I thought about it, and about how the Marketplace worked. “You’re not going to find it in the Marketplace,” I said.
“But that is where we were told—” she started, but I held up my hand.
“You were told that it was headed for Crossroads, right? There are two markets here. The Night Market is different than the main Marketplace. It’s a black market, where stolen goods, slaves, and forbidden weapons are sold, and other nefarious business is done. I know it exists, but I have very few connections into it. Basically, I can find almost anything I would ever want in the main Marketplace.

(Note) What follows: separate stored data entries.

-- ==== Sys2Proof/Config.lean ====
section
/-! DEFINITION. The implementation parameters: those the spec fixes (00_scope.md R4) and those it leaves
to the configuration (R5). The open parameters of a device instance are fields of the plain-data
structure `Config`; what the launched device has where the spec gives no default is an opaque constant. -/

namespace Sys2Proof

/-- Size of the register space, the source's `GEFORCE_MMIO_SIZE` (00_scope.md R4). -/
def mmioSize : Nat := 0x1000000

/-- The closed set of engine classes (00_scope.md R4). -/
inductive EngineClass
  | kelvin | surf2d | gdi | m2mf | ifc
deriving DecidableEq, Repr

/-- The ten methods of the 3D engine (30_encoding.md R76). -/
inductive D3DMethod
  | semaphoreObject | semaphoreOffset | clipHorizontal | clipVertical | surfaceFormat
  | surfacePitch | surfaceColorOffset | colorClearValue | semaphoreAcquire | clearSurface
deriving DecidableEq, Repr

/-- The four methods of the 2D-surface engine (30_encoding.md R76). -/
inductive Surf2DMethod
  | format | pitch | offsetSrc | offsetDst
deriving DecidableEq, Repr

/-- The parameter `BYTE_ORDER` (20_memory.md R51). -/
inductive ByteOrder
  | little | big
deriving DecidableEq, Repr

/-- The parameter `KickFetch` (00_scope.md R5): the default one-pair stub of
42_command_dispatcher.md R163, or a replacement at the pluggable point, which is then the opaque
function `Config.pluggedFetch` of the device (log entry 9). -/
inductive KickFetch
  | stub | plugged
deriving DecidableEq, Repr

/-- The parameters of 00_scope.md R5, one device instance's. No operation writes one.
`REGION_SIZE` is held as the bytes below the instance-memory window, so that a configuration with
`RAMIN_SIZE > REGION_SIZE`, which is refused before any transaction (44_memory_shim.md R196),
cannot be written down (log entry 6). The three decode functions are finite tables (log entry 5). -/
structure Config where
  /-- `REGION_SIZE - RAMIN_SIZE`. -/
  regionBelow : Nat
  /-- `RAMIN_SIZE`, default `0x10000`. -/
  raminSize : Nat := 0x10000
  /-- `BYTE_ORDER`, default little. -/
  byteOrder : ByteOrder := .little
  /-- The graph of `ClassOf`. -/
  classTags : List (Word × EngineClass)
  /-- The graph of `D3DMethodOf`. -/
  d3dCodes : List (Word × D3DMethod)
  /-- The graph of `Surf2DMethodOf`. -/
  surf2dCodes : List (Word × Surf2DMethod)
  /-- `KICK_PARAM`. -/
  kickParam : Word
  /-- `KickFetch`, default the stub. -/
  kickFetch : KickFetch := .stub
deriving DecidableEq, Repr

/-- `REGION_SIZE` (00_scope.md R5). -/
def Config.regionSize (c : Config) : Nat := c.regionBelow + c.raminSize

/-- `ClassOf`: total from a 32-bit tag to an engine class or none (00_scope.md R5, 30_encoding.md R75). -/
def Config.classOf (c : Config) (tag : Word) : Option EngineClass := c.classTags.lookup tag

/-- `D3DMethodOf` (00_scope.md R5, 30_encoding.md R76). -/
def Config.d3dMethodOf (c : Config) (code : Word) : Option D3DMethod := c.d3dCodes.lookup code

/-- `Surf2DMethodOf` (00_scope.md R5, 30_encoding.md R76). -/
def Config.surf2dMethodOf (c : Config) (code : Word) : Option Surf2DMethod :=
  c.surf2dCodes.lookup code

/-- The configuration with the given sizes of region and window, or its refusal where the window is
larger than the region (44_memory_shim.md R196, 92_eei_decisions.md D18). -/
def Config.withSizes (c : Config) (regionSize raminSize : Nat) : Option Config :=
  if raminSize ≤ regionSize then
    some { c with regionBelow := regionSize - raminSize, raminSize := raminSize }
  else none

/-- OPEN, no body: the size of the launched device's region below its window (00_scope.md R5, U12).
DESIGN CHOICE, log entry 4. -/
opaque Config.launchRegionBelow : Nat

/-- OPEN, no body: the launched device's class tags (93_implementation_defined.md U1). Log entry 4. -/
opaque Config.launchClassTags : List (Word × EngineClass)

/-- OPEN, no body: the launched device's 3D method codes (93_implementation_defined.md U2). Log entry 4. -/
opaque Config.launchD3dCodes : List (Word × D3DMethod)

/-- OPEN, no body: the launched device's 2D-surface method codes (93_implementation_defined.md U2).
Log entry 4. -/
opaque Config.launchSurf2dCodes : List (Word × Surf2DMethod)

/-- OPEN, no body: the launched device's `KICK_PARAM` (93_implementation_defined.md U3). Log entry 10. -/
opaque Config.launchKickParam : Word

/-- OPEN, no body: the byte that address `a` of the region holds before anything has written it
(10_state.md R39, R43; 93_implementation_defined.md U14: any value). Log entry 7. -/
opaque Config.initialByte (a : Nat) : Byte

/-- The configuration of the device at launch: the spec's defaults where it gives one, an opaque
constant where it gives none (00_scope.md R5; log entry 4). -/
def Config.launch : Config where
  regionBelow := Config.launchRegionBelow
  classTags := Config.launchClassTags
  d3dCodes := Config.launchD3dCodes
  surf2dCodes := Config.launchSurf2dCodes
  kickParam := Config.launchKickParam

end Sys2Proof
end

The rest is available in the Night Market—if you can find it. It’s not going to be easy, Sis.”
“I just need to find it before it goes up for auction. If I can buy it back, then things will be fine.”
“You just told me it was priceless. How do you think you’re going to buy it back? Do you have any idea what kind of insane prices some collectors will pay for things like that?”
“I’m authorized to offer more than sixty-six thousand ounces of gold—the equivalent of one hundred million Euros—for it.”
That stopped me in my tracks, my jaw agape. Karina walked on a few steps before realizing I wasn’t at her side. She turned around, took in my obviously astonished expression, and grinned.
“I’m quite aware we’re in the big leagues. And if someone isn’t reasonable, then we have to steal it back.”
“We? People playing with that kind of money don’t give a damn about Human life.”
“I’m quite aware of that. That’s why the Library sent a mage.”
“Dear Goddess. You’ve gone mad.”
She walked back to me, hooked her arm through mine, and pulled me along.
“Mum wouldn’t be surprised at all. She’s always said we were crazy.”
“That was when we were both sober. You’ve been smoking some weird shit.”
Around five o’clock, when I noticed more people and traffic on the streets, I steered us to my local pub, where my Dublin friends usually met after work. We got there a little ahead of everyone, so our usual table was empty, but the barman recognized me, waved, and smiled. Then he saw Karina and his jaw dropped. She still had her hair pulled back in a braid, so we definitely looked like a double image.
“Hi, Mike. This is my sister, Karina. She’s in town visiting for a while.”
“I’ll bet you drove your mum crazy,” he said, and we both laughed.
We ordered a couple of pints and claimed the table in the corner where my group always sat.
“How’s the food?” Karina asked.
“Very good, and very Irish.”
A few minutes later, my best friends, Donny and Siobhan, came in, grabbed their drinks at the bar, and walked over to the table. Halfway there, they stopped and stared.
“My split personality had an accident,” I said.